After the Supreme Court’s decision to overturn Roe, Ohio implemented a “fetal heartbeat” ban that restricted abortions after about six weeks. Bernard told the newspaper that the patient had been six weeks and three days pregnant.
The story was quickly picked up by advocates for abortion protections. President Joe Biden cited the case in a speech criticising the top court’s decision, prompting many Republicans to question whether the story was true.
“Ten years old — 10 years old! — raped, six weeks pregnant, already traumatised, was forced to travel to another state. Just imagine being that little girl,” Biden said at that time.
Fuentes’s arrest in Ohio a week later appeared to confirm the account.
In the year since Roe was revoked, approximately 25 states have banned the procedure including Indiana, though many of those laws are still being litigated.

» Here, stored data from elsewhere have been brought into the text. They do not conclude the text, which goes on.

-- ==== Sys2Proof/Machine/Boot.lean ====
section
/-!
DEFINITION. Bring-up (16_bringup_and_reset.md, R345 to R350; R4, R22, R23 of 01, R172 of 08, R257, R258 and R261 of 11,
R362 to R370 of 17): steps B0 to B10.
-/
namespace Sys2Proof.Machine

/-! B0 to B2 -/

/-- Whether M0 is fused and the fused layers are contiguous from it (R3). -/
def layersContiguous (m : BitVec 16) : Bool := m.getLsbD 0 && decide (m.toNat &&& (m.toNat + 1) = 0)

/-- The ID page at B0 (R28). -/
def idWrite (answering : BitVec 4) (s : State) : State :=
  let f := s.fuses
  let io := if f.ioMask = 0xF then 2 else 1
  let s := wr (rId 0x100) (BitVec.ofNat 32 (f.grade * 2 ^ 8 + popcount f.layerMask * 2 ^ 3 + io)) s
  let s := wr (rId 0x104) (BitVec.ofNat 32 (f.layerMask.toNat * 2 ^ 16 + (f.ioMask &&& answering).toNat)) s
  each (List.range 5) (fun i => wr (rId (0x110 + 4 * i)) (BitVec.ofNat 32 (f.coreDisable.toNat / 2 ^ (32 * i)))) s

/-- B0: fuse sense. -/
def b0 (badBank : Option (BitVec 24)) (answering : BitVec 4) (s : State) : State :=
  if !bootAt s 0 then s
  else
    let s := fusesRead (idWrite answering (addSat (rBoot 0x100) 0 16 1 s))
    let s := each (List.range 25) (fun r => wrf (regionReg r 0x180) 16 16 (storeGet (fun _ => 0) s.fuses.margins r)) s
    match badBank with
    | some b => bootHalt 1 b.toNat (wrb (rFuse 0x100) 31 false s)
    | none =>
      if !layersContiguous s.fuses.layerMask || decide (s.fuses.ioMask &&& answering ≠ s.fuses.ioMask) then
        bootHalt 2 (rd s (rId 0x104)).toNat s
      else bootNext 0 1 s

/-- B1: base-die self-test; the sensors restart, the sense pairs are recorded and the identity is derived (R289, R321, R371). -/
def b1 (bad : Option (BitVec 24)) (s : State) : State :=
  if !bootAt s 1 then s
  else match bad with
    | some b => bootHalt 3 b.toNat s
    | none =>
      let s := modMon (fun k => { k with sensorsOn := true }) s
      bootNext 1 2 (identityDerive (wr (rBoot 0x114) (BitVec.ofNat 32 (rdf s (rPwr 0x104) 0 14)) s))

/-- The selected selector copy and its number (R369). -/
def selChosen (s : State) : Option (Nat × Sel) :=
  match selRead s.sec.sel0, selRead s.sec.sel1 with
  | some a, some b => if a.seq < b.seq then some (1, b) else some (0, a)
  | some a, none => some (0, a)
  | none, some b => some (1, b)
  | none, none => none

/-- The slots in the order in which the ROM tries them. -/
def bootOrder (s : State) : List Nat :=
  match selChosen s with
  | some (_, r) =>
    let first := match r.trial with
      | some t => if 0 < r.tries then [t] else []
      | none => []
    first ++ [r.active, 1 - r.active]
  | none => [0, 1]

/-- Write a record to a selector copy. -/
def selPut (i : Nat) (r : Sel) (s : State) : State :=
  modSec (fun k => if i = 0 then { k with sel0 := selBytes r } else { k with sel1 := selBytes r }) s

/-- What firmware wrote before the reset to put a new image on trial (R370): a record with `n` tries that names the slot that is not
active, in the copy with the lower seq. -/
def trialPut (n : Nat) (s : State) : State :=
  match selChosen s with
  | some (i, r) =>
    if n = 0 then s else selPut (1 - i) { seq := r.seq + 1, active := r.active, trial := some (1 - r.active), tries := n } s
  | none => s

/-- A trial boot is written down before it is tried (R369). -/
def trialCount (s : State) : State :=
  match selChosen s with
  | some (i, r) => if r.trial.isSome ∧ 0 < r.tries then selPut (1 - i) { r with seq := r.seq + 1, tries := r.tries - 1 } s else s
  | none => s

Indiana’s state Medical Licensing Board voted in May to reprimand Bernard, finding that she violated patient privacy laws when she spoke to the newspaper, even though she did not directly reveal protected information like the child’s name or address.
The board, however, rejected accusations from Indiana’s Republican attorney general that Bernard violated state law by not reporting the child abuse to Indiana authorities. It also denied a request to suspend her medical licence.
Board members chose to fine Bernard $3,000 for the violations but issued no restrictions on her practice of medicine.